Triple Valve Rheumatic heart disease with inflammatory Aortitis: Case Report and Surgical Treatment
HARSHBIR S. P. PANNU, Mch.1, Anvesh R. K. S. Gandhi, MD Phd.1, Harleen K. Kaur, MD2. 1HOLY HEART HOSPITAL & SUPER-SPECIALITY CENTRE, Amritsar, India, 2Nijjer Diagnostic and Imaging Centre, Amritsar, India. Patient Demographics: A 35 yr old female
Relevant History: Presented with NYHA III/IV breathlessness on exertion and Palpitations.She also shared history of Orthopnoea and paroxysmal nocturnal dyspnoea .She gave history of rheumatic fever about two decades ago..Physical exam echocardiogram revealed severe MITRAL AORTIC AND TRICUSPID STENOSIS with pulmonary hypertension.
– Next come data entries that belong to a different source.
/-- Settles O24: a constructor that answers `OK` passed its check, which does not look at the frame, and then overwrote
all of the frame. -/
theorem constructorsLeaveNothingOfTheOldFrame : Obligations.ConstructorsLeaveNothingOfTheOldFrame := by
  unfold Obligations.ConstructorsLeaveNothingOfTheOldFrame
  intro i s t oldBuf oldSize hc hexec hok
  cases i with
  | new d =>
    by_cases hfits : d.length ≤ s.maxFrameBytes.toNat
    · rw [exec_new_fits hfits] at hexec
      rw [← hexec]
      exact exec_new_fits hfits
    · rw [exec_new_over (by omega), raise_eq_next] at hexec
      simp [hexec] at hok
  | build p =>
    by_cases hfits : p.length + 2 ≤ s.maxFrameBytes.toNat
    · rw [exec_build_fits hfits] at hexec
      rw [← hexec]
      exact exec_build_fits hfits
    · rw [exec_build_over (by omega), raise_eq_next] at hexec
      simp [hexec] at hok
  | length | channelId | totalL2capLength | controls | storedFcs | bufferSize | payloadStart | payloadEnd
  | payloadSlice | computeFcs => cases hc

/-! ## Which Responses carry bytes (R46) -/

/-- Every `OK` Response an outcome ends with has a result and bytes that satisfy `P`. -/
def OkSatisfies (P : U16 → List Byte → Prop) (s : State) (o : Host.Outcome State Fault Refusal) : Prop :=
  ∀ t v d, o = .next t → t.responses = s.responses ++ [.ok v d] → P v d

section OkSatisfies
variable {P : U16 → List Byte → Prop}

theorem okSatisfies_raise (e : ErrorKind) : OkSatisfies P s (raise e s) := by
  intro t v d h hr
  rw [raise_eq_next] at h
  simp [h] at hr

theorem okSatisfies_fault (f : Fault) : OkSatisfies P s (.fault f) := by
  intro t v d h
  cases h

theorem okSatisfies_answer {v : U16} {d : List Byte} (h : P v d) (hst : t.responses = s.responses) :
    OkSatisfies P s (answer v d t) := by
  intro u v' d' hu hr
  rw [answer_eq_next] at hu
  obtain ⟨rfl, rfl⟩ : v = v' ∧ d = d' := by simpa [hu, hst] using hr
  exact h

theorem okSatisfies_answerField (h : ∀ v, P v []) (e : Option ErrorKind) (p : Nat) :
    OkSatisfies P s (answerField e p s) := by
  obtain ⟨kind, -, he⟩ | ⟨v, -, -, he⟩ | ⟨-, -, he⟩ := answerField_cases e p s <;> rw [he]
  · exact okSatisfies_raise kind
  · exact okSatisfies_answer (h v) rfl
  · exact okSatisfies_fault _

end OkSatisfies

/-- What R46 says of the `OK` Response of a command. -/
def OkShape (i : Instr) (v : U16) (d : List Byte) : Prop :=
  ((∀ o, i ≠ .payloadSlice o) → d = []) ∧ (∀ o, i = .payloadSlice o → d.length = v.toNat) ∧
  (i.isConstructor = true → v = 0#16)

theorem okShape_accessor {i : Instr} (hslice : ∀ o, i ≠ .payloadSlice o) (hc : i.isConstructor = false) (v : U16) :
    OkShape i v [] :=
  ⟨fun _ => rfl, fun o ho => absurd ho (hslice o), fun h => by rw [hc] at h; cases h⟩

theorem okShape_constructor {i : Instr} (hslice : ∀ o, i ≠ .payloadSlice o) : OkShape i 0#16 [] :=
  ⟨fun _ => rfl, fun o ho => absurd ho (hslice o), fun _ => rfl⟩

theorem okShape_payloadSlice {offset v : U16} {d : List Byte} (h : d.length = v.toNat) :
    OkShape (.payloadSlice offset) v d :=
  ⟨fun hne => absurd rfl (hne offset), fun _ _ => h, fun hc => by cases hc⟩

theorem readRange_length {n p : Nat} {bytes : List Byte} (h : s.readRange p n = some bytes) : bytes.length = n := by
  induction n generalizing p bytes with
  | zero =>
    cases h
    rfl
  | succ n ih =>
    unfold State.readRange at h
    split at h
    · next b bs hb hbs =>
      cases h
      simp [ih hbs]
    · cases h

/-- Every `OK` Response a command ends with has R46's shape. -/
theorem exec_okShape (i : Instr) (s : State) : OkSatisfies (OkShape i) s (exec i s) := by
  cases i with
  | new d =>
    simp only [exec, execNew]
    split
    · exact okSatisfies_raise _
    · exact okSatisfies_answer (okShape_constructor (by simp)) rfl
  | build p =>
    simp only [exec, execBuild]
    split
    · exact okSatisfies_raise _
    · exact okSatisfies_answer (okShape_constructor (by simp)) rfl
  | length | channelId | totalL2capLength | controls | storedFcs =>
    exact okSatisfies_answerField (okShape_accessor (by simp) rfl) _ _
  | bufferSize => exact okSatisfies_answer (okShape_accessor (by simp) rfl _) rfl
  | payloadStart offset =>
    simp only [exec, execPayloadStart]
    split
    · exact okSatisfies_raise _
    · exact okSatisfies_answer (okShape_accessor (by simp) rfl _) rfl
  | payloadEnd =>
    simp only [exec, execPayloadEnd]
    split
    · exact okSatisfies_raise _
    · exact okSatisfies_answer (okShape_accessor (by simp) rfl _) rfl
  | payloadSlice offset =>
    simp only [exec, execPayloadSlice]
    split
    · exact okSatisfies_raise _
    · split
      · next bytes hread => exact okSatisfies_answer (okShape_payloadSlice (readRange_length hread)) rfl
      · exact okSatisfies_fault _
  | computeFcs =>
    simp only [exec, execComputeFcs]
    split
    · exact okSatisfies_raise _
    · split
      · exact okSatisfies_answer (okShape_accessor (by simp) rfl _) rfl
      · exact okSatisfies_fault _

/-! ## The fields of the response word (R46) -/

theorem word_result (r : Response) : r.word.extractLsb' 0 16 = r.resultField := by
  unfold Response.word
  ext i h
  simp [h, show i < 32 by omega]

theorem word_status (r : Response) : r.word.extractLsb' 16 3 = r.status := by
  unfold Response.word
  ext i h
  simp [h, show 16 + i < 32 by omega]

theorem word_rest (r : Response) : r.word.extractLsb' 19 13 = 0#13 := by
  unfold Response.word
  ext i h
  simp [BitVec.getLsbD_of_ge r.resultField (19 + i) (by omega), BitVec.getLsbD_of_ge r.status (19 + i - 16) (by omega)]

/-- No Response has the host's code 3, or the codes 6 and 7 that are given to nothing. -/
theorem status_unused (r : Response) : r.status ≠ 3#3 ∧ r.status ≠ 6#3 ∧ r.status ≠ 7#3 := by
  cases r with
  | ok v d => simp only [Response.status]; decide
  | err e => cases e <;> decide
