/-- The fault record of a translation fault (R43). -/
def TFault.info (f : TFault) (acck : Nat) : FaultInfo :=
  let walker := f.cause == 0x10 || f.cause == 0x11 || f.entryPa != 0
  { FaultInfo.of f.cause with va := f.va, acck := acck, level := f.level, entry := f.entry,
                              aux := if walker then f.entryPa else 0 }

/-- Translates one unit of the mapped range for the job in focus: through its core's cached translations, else by a walk
request on which the access waits (R30, R32, R33). A walk that failed for this requester raises its fault (R42, R43); one
whose address is translated by now is forgotten (R31). -/
def xlate (need : Need) (acck va n : Nat) : M Xl := do
  let s ← get
  if !vaOk va n then throw (.fault (TFault.info ⟨0x14, va, 0, 0, 0⟩ acck))
  let kept := takeOut (fun f => f.1 == s.asker && f.2.va / 65536 == va / 65536) s.job.walkFaults
  match s.tlbFind s.job.coreIx (s.job.tlbKind s.asker) s.job.ctx va with
  | some t =>
    match kept with
    | some (_, rest) => set (s.modJob fun j => { j with walkFaults := rest })
    | none => pure ()
    match checkLeaf s s.job.ctx need va n t.level t.leaf with
    | .ok x => pure x
    | .error f => throw (.fault (TFault.info f acck))
  | none =>
    match kept with
    | some ((_, f), rest) =>
      set (s.modJob fun j => { j with walkFaults := rest })
      throw (.fault (TFault.info { f with va := va } acck))
    | none =>
      set (s.requestWalk s.job va)
      throw (.wait (.walk va))

/-- The device-tree page (R13): reads only, of the frame named in the context. -/
def dtreeXl (need : Need) (acck off n : Nat) : M Xl := do
  let s ← get
  let va := 0x01FF_FFFF_C000_0000 + off
  if 65536 < off + n then throw (.fault (TFault.info ⟨0x14, va, 0, 0, 0⟩ acck))
  if need ≠ .r then throw (.fault (TFault.info ⟨0x12, va, 0, 0, 0⟩ acck))
  let r := regionOf s.hub.pos.toNat (s.job.ctx.dtree + off)
  let loc := placeAddr r
  if !s.worldOk s.job.ctx.sec loc n then throw (.fault (TFault.info ⟨0x13, va, 0, 0, 0⟩ acck))
  if !s.backed r then throw (.fault (TFault.info ⟨0x15, va, 0, 0, 0⟩ acck))
  pure ⟨r, loc, 2, s.job.ctx.sec, s.job.ctx.dtree, 0⟩

end Sys2Proof.Machine
end

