-- ==== Sys2Proof/Machine/Port.lean ====
section
/-! DEFINITION. Port programs (chapter 12): images and their checks (R292 to R295, R309), class and cost (R305, R307), and
the evaluation of one block on one element (R296 to R304). -/

namespace Sys2Proof.Machine

/-! ## Images (R292, R294) -/

/-- One dataflow instruction: its word index, operation, target codes, field, and the literal of a CONST. -/
structure Dfi where
  w   : Nat
  opc : Nat
  tg  : List Nat
  fld : Nat
  lit : Lane
  deriving DecidableEq, Repr, Inhabited

def h0Blocks (h : Nat) : Nat := fldN h 31 29 + 1
def h0Lag (h : Nat) : Nat := fldN h 28 25
def h0Xfill (h : Nat) : Nat := fldN h 24 23
def h0Wfill (h : Nat) : Nat := fldN h 22 21
def h0Argk (h : Nat) : Nat := fldN h 20 18
def h0Argv (h : Nat) : Nat := fldN h 17 9

def opcConst : Nat := 0x25
def opcExit : Nat := 0x2B
def opcEmit : Nat := 0x2C

/-- The instruction at word w. -/
def dfiAt (ws : List Nat) (w : Nat) : Dfi :=
  let x := ws.getD w 0
  ⟨w, fldN x 31 26, [fldN x 25 20, fldN x 19 14, fldN x 13 8], fldN x 7 0, BitVec.ofNat 32 (ws.getD (w + 1) 0)⟩

/-- n instructions from word w on, and the word after them. -/
def takeIns (ws : List Nat) : Nat → Nat → List Dfi × Nat
  | 0, w => ([], w)
  | n + 1, w =>
    let d := dfiAt ws w
    let (r, e) := takeIns ws n (w + if d.opc = opcConst then 2 else 1)
    (d :: r, e)

/-- Blocks b onward, n of them, from word w on. -/
def takeBlocks (ws : List Nat) (h1 : Nat) : Nat → Nat → Nat → List (List Dfi) × Nat
  | 0, _, w => ([], w)
  | n + 1, b, w =>
    let (blk, w') := takeIns ws (fldN h1 (4 * b + 3) (4 * b) + 1) w
    let (r, e) := takeBlocks ws h1 n (b + 1) w'
    (blk :: r, e)

/-- A program as read from its words: H0, its blocks, and the number of words they take. -/
structure Prog where
  h0     : Nat
  blocks : List (List Dfi)
  nw     : Nat
  deriving DecidableEq, Repr, Inhabited

/-- Reads headers and words; ws are the dataflow words. -/
def progOf (h0 h1 : Nat) (ws : List Nat) : Prog :=
  let (bs, e) := takeBlocks ws h1 (h0Blocks h0) 0 0
  ⟨h0, bs, e⟩

/-- The program of a slot's image (headers first). -/
def slotProg (s : PortSlot) : Prog :=
  let ws := s.image.map BitVec.toNat
  progOf (ws.getD 0 0) (ws.getD 1 0) (ws.drop 2)

/-- Every instruction with its block number and its index in the block. -/
def Prog.all (p : Prog) : List (Nat × Nat × Dfi) :=
  (p.blocks.zipIdx.map fun (b, bi) => b.zipIdx.map fun (d, i) => (bi, i, d)).flatten

/-- Operand positions of an operation (R302). -/
def opcPos (o : Nat) : Nat :=
  if o = 0x03 || o = 0x09 || o = 0x12 then 3
  else if o ≤ 0x02 || o = 0x04 || o = 0x05 || o = 0x08 || o = 0x10 || o = 0x11 || (0x14 ≤ o && o ≤ 0x1E) || o = opcEmit then 2
  else if 0x21 ≤ o && o ≤ 0x28 then 0
  else 1

/-- Cost of an operation (R302). -/
def opcCost (o : Nat) : Nat :=
  if 0x0A ≤ o && o ≤ 0x0E then 4 else if 0x21 ≤ o && o ≤ 0x27 then 0 else if o = opcExit || o = opcEmit then 0 else 1

/-- The predicate position of an exit (R295). -/
def predPos (o : Nat) : Option Nat := if o = opcExit then some 0 else if o = opcEmit then some 1 else none

/-- The field of an operation keeps R294 and R303. -/
def fieldOk (o f : Nat) : Bool :=
  if o = 0x0F || o = 0x10 then f < 64 && fldN f 4 3 != 3
  else if o = 0x1F then f < 16 && fldN f 2 1 != 3
  else if o = 0x20 then f < 8 && fldN f 2 1 != 3
  else if o = 0x08 then f < 7
  else if o = 0x1E then f < 6
  else if 0x1B ≤ o && o ≤ 0x1D then f < 2
  else if o = 0x27 then f < 11
  else if o = 0x26 || (0x28 ≤ o && o ≤ 0x2B) then f < 8
  else f = 0

/-! ## The checks of PLOAD (R295, R309) -/

/-- Non-zero targets of an instruction as (index, position). -/
def Dfi.targets (d : Dfi) : List (Nat × Nat) := (d.tg.filter (· != 0)).map fun t => (t / 4, t % 4)

/-- How often operand position q of instruction i is fed in a block. -/
def fedCount (blk : List Dfi) (i q : Nat) : Nat :=
  ((blk.map fun d => (d.targets.filter (· == (i, q))).length)).foldl (· + ·) 0

def predFed (blk : List Dfi) (i : Nat) (d : Dfi) : Bool :=
  match predPos d.opc with
  | some q => fedCount blk i q != 0
  | none => false

/-- Carried word named by a CST or AMAX. -/
def Dfi.carried (d : Dfi) : Option Nat := if d.opc = 0x29 || d.opc = 0x2A then some d.fld else none

/-- A header breaks R292. -/
def headerBad (h0 h1 : Nat) : Bool :=
  8 < h0Lag h0 || 4 < h0Argk h0 || fldN h0 8 0 != 0 || (h0Argv h0 != 0 && h0Argk h0 != 2 && h0Argk h0 != 3) ||
  h1 >>> (4 * h0Blocks h0) != 0

/-- The first rule that an image breaks: its code and word index (R309); none when it is accepted. -/
def imageBreach (h0 h1 : Nat) (ws : List Nat) : Option (Nat × Nat) :=
  let p := progOf h0 h1 ws
  let ins := p.all
  let blk := fun b => p.blocks.getD b []
  let word := fun (code : Nat) (c : Nat × Nat × Dfi → Bool) => (ins.find? c).map fun x => (code, x.2.2.w)
  if headerBad h0 h1 then some (0x10, 0xFF)
  else
    ((ins.find? fun x => 64 ≤ x.2.2.w || (x.2.2.opc == opcConst && 64 ≤ x.2.2.w + 1)).map
      fun x => (0x11, Nat.min x.2.2.w 64)) <|>
    word 0x12 (fun x => 0x2C < x.2.2.opc || x.2.2.tg.any (fun t => t % 4 == 3) || !fieldOk x.2.2.opc x.2.2.fld) <|>
    word 0x13 (fun (b, i, d) =>
      (!d.targets.isEmpty && (d.opc == 0x29 || d.opc == opcExit || d.opc == opcEmit)) ||
      d.targets.any fun t => t.1 ≤ i || (blk b).length ≤ t.1 || opcPos ((blk b).getD t.1 default).opc ≤ t.2) <|>
    word 0x14 (fun (b, i, d) =>
      (List.range (opcPos d.opc)).any fun q =>
        let n := fedCount (blk b) i q
        1 < n || (n == 0 && predPos d.opc != some q)) <|>
    (ins.find? fun (b, i, d) =>
      (d.opc == opcExit && !(b < d.fld && d.fld < p.blocks.length)) ||
      (i + 1 == (blk b).length && ((predPos d.opc).isNone || predFed (blk b) i d))).map
        (fun (_, _, d) => (0x15, d.w + if d.opc == opcConst then 1 else 0)) <|>
    word 0x16 (fun x => x.2.2.opc == 0x22 && h0Argk h0 == 0) <|>
    word 0x17 (fun (b, i, d) => d.carried.isSome && ((blk b).take i).any fun e => e.carried == d.carried)

/-! ## Class and cost (R305, R307, R312) -/

/-- The operands of instruction i come from the instructions of this set, position by position. -/
def fedBy (blk : List Dfi) (ds : List Nat) (i q : Nat) : Bool :=
  blk.zipIdx.any fun (d, j) => ds.contains j && d.targets.contains (i, q)

/-- Walks the block forward collecting D; none when an instruction breaks the third condition of R305. -/
def linearGo (blk : List Dfi) (argk : Nat) : List (Dfi × Nat) → List Nat → Bool
  | [], _ => false
  | (d, i) :: r, ds =>
    let a := fedBy blk ds i 0
    let b := fedBy blk ds i 1
    let c := fedBy blk ds i 2
    if d.opc = opcEmit then a
    else if d.opc = 0x21 || (d.opc = 0x22 && argk = 1) then linearGo blk argk r (i :: ds)
    else if !(a || b || c) then linearGo blk argk r ds
    else if d.opc = 0x07 || ((d.opc = 0x00 || d.opc = 0x01) && a && b) || (d.opc = 0x02 && a != b) ||
        (d.opc = 0x03 && a != b && c) then linearGo blk argk r (i :: ds)
    else false

/-- PLOAD's class (R305). -/
def Prog.isLinear (p : Prog) : Bool :=
  match p.blocks with
  | [blk] =>
    h0Lag p.h0 == 0 &&
    !(blk.any fun d => d.opc == opcExit || (0x28 ≤ d.opc && d.opc ≤ 0x2A) || d.opc == 0x26 || d.opc == 0x27 || d.opc == 0x10) &&
    (blk.filter fun d => d.opc == opcEmit).length == 1 && linearGo blk (h0Argk p.h0) blk.zipIdx []
  | _ => false

/-- Largest cost of a path from block b to an EMIT, n blocks from the last one known. -/
def costFrom (p : Prog) : Nat → List Nat
  | 0 => []
  | n + 1 =>
    let later := costFrom p n
    let b := p.blocks.length - (n + 1)
    let blk := p.blocks.getD b []
    let own := (blk.map fun d => opcCost d.opc).foldl (· + ·) 0
    let next := blk.map fun d => if d.opc = opcExit then later.getD (d.fld - b - 1) 0 else 0
    (own + next.foldl Nat.max 0) :: later

/-- n of R307. -/
def Prog.cost (p : Prog) : Nat := (costFrom p p.blocks.length).headD 0

/-- STATE of PINFO (R312). -/
def Prog.hasState (p : Prog) : Bool :=
  h0Lag p.h0 != 0 ||
  p.all.any fun x => (0x28 ≤ x.2.2.opc && x.2.2.opc ≤ 0x2A) || x.2.2.opc == 0x26 || x.2.2.opc == 0x10

/-- The program uses WIN. -/
def Prog.usesWin (p : Prog) : Bool := p.all.any fun x => x.2.2.opc == 0x26
/-- Rows enter the window of the slot (R299, R300; L18). -/
def Prog.keepsWindow (p : Prog) : Bool := p.usesWin || h0Lag p.h0 != 0

/-! ## Conversions of programs (R303, R304) -/

/-- The FP32 pattern that a conversion to a grid gives, and whether the value lies beyond it (R242, R244). -/
def gridConv (g : Nat) (mode : Rnd) (x : Fp) : Lane × Bool :=
  if g < 5 then
    let f := if g = 0 then fp16F else if g = 1 then bf16F else if g = 2 then e4m3F else if g = 3 then e5m2F else e2m1F
    let c := f.conv mode 0 x
    (rnd32 (f.dec c.code), c.bad)
  else
    let t := if g = 5 then 0 else if g = 6 then 2 else 3
    let top := fun (s : Bool) => if t = 0 then (if s then 8 else 7) else emMax t
    match x with
    | .nan => (0, true)
    | .inf s => (rnd32 (.fin s (top s) 0), true)
    | .fin s m e =>
      let i := roundIdx (emGrid t) mode 0 m e
      let (m', e') := gridValue (emGrid t) i
      let bad := (Fp.fin false (top s) 0).lt (.fin false m' e')
      if bad then (rnd32 (.fin s (top s) 0), true) else (rnd32 (.fin (s && !(t == 0 && m' == 0)) m' e'), false)

/-- The exponent of QNT and DQ; beyond ±1000 the result is that of ±1000. -/
def dfExp (b : Lane) : Int := max (-1000) (min 1000 b.toInt)

/-- Comparisons of FCMP (R303). -/
def fcmp (f : Nat) (a b : Lane) : Bool :=
  let x := dec32 a
  let y := dec32 b
  let un := x.isNan || y.isNan
  let lt := x.lt y
  let gt := y.lt x
  match f with
  | 0 => !un && !lt && !gt
  | 1 => un || lt || gt
  | 2 => lt
  | 3 => !un && !gt
  | 4 => gt
  | 5 => !un && !lt
  | _ => un

/-- Comparisons of ICMP (R303). -/
def icmp (f : Nat) (a b : Lane) : Bool :=
  match f with
  | 0 => a == b
  | 1 => a != b
  | 2 => a.slt b
  | 3 => !a.slt b
  | 4 => a.ult b
  | _ => !a.ult b

def bool32 (b : Bool) : Lane := if b then 1 else 0

/-- EXPO (R302). -/
def expo (a : Lane) : Lane :=
  match dec32 a with
  | .nan | .inf _ => 0x7FFF_FFFF
  | .fin _ m e => if m = 0 then 0x8000_0000 else BitVec.ofInt 32 (log2Of m e)

/-- NaN replaced by the output NaN (R235). -/
def orNan (a r : Lane) : Lane := if laneIsNan a then nan32 else r
where
  laneIsNan (a : Lane) : Bool := (dec32 a).isNan

/-- The operations without a port input, a conversion or state (R302). -/
def pureOp (o f : Nat) (a b c : Lane) : Lane :=
  let x := dec32 a
  let y := dec32 b
  let z := dec32 c
  match o with
  | 0x00 => add32 a b
  | 0x01 => sub32 a b
  | 0x02 => mul32 a b
  | 0x03 => rnd32 ((x.mul y).add z)
  | 0x04 => min32 a b
  | 0x05 => max32 a b
  | 0x06 => orNan a (a &&& 0x7FFF_FFFF)
  | 0x07 => orNan a (a ^^^ 0x8000_0000)
  | 0x08 => bool32 (fcmp f a b)
  | 0x09 => if c = 0 then b else a
  | 0x0A => exp2f a
  | 0x0B => log2f a
  | 0x0C => rcpf a
  | 0x0D => rsqf a
  | 0x0E => tanhf a
  | 0x11 => rnd32 (x.scale (dfExp b))
  | 0x12 => min32 (max32 a b) c
  | 0x13 => expo a
  | 0x14 => a + b
  | 0x15 => a - b
  | 0x16 => a * b
  | 0x17 => a &&& b
  | 0x18 => a ||| b
  | 0x19 => a ^^^ b
  | 0x1A => a <<< (b.toNat % 32)
  | 0x1B => if f = 1 then a.sshiftRight (b.toNat % 32) else a >>> (b.toNat % 32)
  | 0x1C => if (if f = 1 then b.ult a else b.slt a) then b else a
  | 0x1D => if (if f = 1 then a.ult b else a.slt b) then b else a
  | 0x1E => bool32 (icmp f a b)
  | 0x20 =>
    let v : Int := if f % 2 = 1 then a.toNat else a.toInt
    BitVec.ofNat 32 (fp32F.conv (rndOf (fldN f 2 1)) 0 (Fp.ofInt v)).code
  | _ => 0

/-! ## One block on one element (R296 to R301) -/

/-- What a program sees of its element: ELEM, the row it lies in, its coordinates, ARG, and the lane's state. -/
structure PEnv where
  elem   : Lane
  row    : List Lane
  /-- The row is one of the L rows after the last (R300). -/
  fill   : Bool
  col    : Nat
  rowi   : Nat
  arg    : Lane
  carry  : List Lane
  win    : List Lane
  wdepth : Nat
  /-- Conversions that would fault saturate (R317). -/
  sat    : Bool
  deriving DecidableEq, Repr, Inhabited

/-- A fill value of R292; the clamp code is the caller's. -/
def fillValue (code : Nat) : Lane := if code = 2 then 0xFF80_0000 else if code = 3 then 0x7F80_0000 else 0

/-- The column that XL with field f names beside column c (R298). -/
def xlCol (c f : Nat) : Int := if f < 4 then (c : Int) + f + 1 else if f < 8 then (c : Int) - (f - 3) else ((c ^^^ 2 ^ (f - 8) : Nat) : Int)

/-- Columns of a row of n that the XL instructions of a program may take beside column c; with the clamp code, the outermost
ones for those beyond the row (R298). -/
def Prog.xlCols (p : Prog) (n c : Nat) : List Nat :=
  p.all.filterMap fun x =>
    if x.2.2.opc = 0x27 then
      let k := xlCol c x.2.2.fld
      if 0 ≤ k && k < n then some k.toNat
      else if h0Xfill p.h0 = 1 then some (if k < 0 then 0 else n - 1) else none
    else none

/-- XL (R298, R300). -/
def xlValue (p : Prog) (v : PEnv) (f : Nat) : Lane :=
  if v.fill && h0Wfill p.h0 != 1 then fillValue (h0Wfill p.h0)
  else
    let n : Int := v.row.length
    let c' : Int := xlCol v.col f
    if 0 ≤ c' && c' < n then v.row.getD c'.toNat 0
    else if h0Xfill p.h0 = 1 then v.row.getD (if c' < 0 then 0 else v.row.length - 1) 0
    else fillValue (h0Xfill p.h0)

/-- WIN d, d = f + 1 (R299). -/
def winValue (p : Prog) (v : PEnv) (f : Nat) : Lane :=
  if f < v.wdepth then v.win.getD f 0
  else if h0Wfill p.h0 = 1 then (if v.wdepth = 0 then v.elem else v.win.getD (v.wdepth - 1) 0)
  else fillValue (h0Wfill p.h0)

/-- A conversion in a program that faults (R314, R316): word index, KIND, VALUE, QB. -/
structure PStop where
  w     : Nat
  kind  : Nat
  value : Lane
  qb    : Lane
  deriving DecidableEq, Repr, Inhabited

/-- A block in evaluation: operands fed so far at 4 × index + position, and the writes it would commit. -/
structure BlockRun where
  feeds  : List (Nat × Lane)
  writes : List (Nat × Lane)
  satn   : Nat
  flun   : Nat
  deriving DecidableEq, Repr, Inhabited

def BlockRun.opd (r : BlockRun) (i q : Nat) : Lane := ((r.feeds.find? fun x => x.1 == 4 * i + q).map fun x => x.2).getD 0

/-- CVT, QNT and F2I: the result, whether it was beyond, and QNT's counts (R304, R353). -/
def convOp (v : PEnv) (d : Dfi) (a b : Lane) : Except PStop (Lane × Nat × Nat) :=
  let stop := fun (kind : Nat) (qb : Lane) => Except.error ⟨d.w, kind, a, qb⟩
  if d.opc = 0x1F then
    let c := intConv (d.fld % 2 == 0) 32 (rndOf (fldN d.fld 2 1)) 0 (dec32 a)
    if c.bad && bitN d.fld 3 && !v.sat then stop 2 0 else .ok (BitVec.ofNat 32 c.code, 0, 0)
  else
    let x := if d.opc = 0x10 then (dec32 a).scale (-(dfExp b)) else dec32 a
    let (r, bad) := gridConv (d.fld % 8) (rndOf (fldN d.fld 4 3)) x
    if bad && bitN d.fld 5 && !v.sat then stop (if d.opc = 0x10 then 1 else 0) (if d.opc = 0x10 then b else 0)
    else if d.opc = 0x10 then
      .ok (r, if bad && !(dec32 a).isNan then 1 else 0, if (dec32 a).isNum && r &&& 0x7FFF_FFFF = 0 then 1 else 0)
    else .ok (r, 0, 0)
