/-- LINEAGE_SETTLE (R331). -/
def execLineageSettle (num t : Nat) (s : State) : Host.Outcome State Fault Refusal :=
  runEvent (do
    focusOn num
    match (← get).job.lineage t with
    | none => throw .halt
    | some l =>
      need ((← get).job.maySettle l && (← get).coreRuns (← get).job.coreIx)
      modify fun s => s.modJob fun j =>
        { j with lineages := j.lineages.filter fun m => m.tag != t, marks := j.marks.filter fun m => m.2 != t }
      modify fun s => s.job.entries.foldl (fun s e =>
        match e.kind with
        | .op o => s.enterLate e o
        | _ => s) s
      modify State.endDrains) s

end Sys2Proof.Machine
end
CT angiogram revealed small saccular aneurysms of ascending aorta. Pre-Operative Plan: Tripple valve surgery with replacement of ascending aorta was planned
Discussion of what was actually done and the challenges, deaths and complications encountered. (Unless case is still pending): Mitral and Aortic valves were replaced with Bi-leaflet mechanical prosthesis and Tricuspid valve was repaired. Ascending aorta was wrapped with a prosthetic graft to reduce aortic cross clamp time. This was done as the wall of aorta was healthy ( diameter of aorta was 3.8 cm) by and large except the two areas of breaks in adventitia layer measuring 8 x 4 mm and 5x5 mm.
Patient made an eventless recovery with extubation after 24 hrs and discharge on 8 th post op day and is well 4 months after surgery
Focal Aortitis is a newly recognised entity and its association with valvular rheumatic heart disease has not been reported.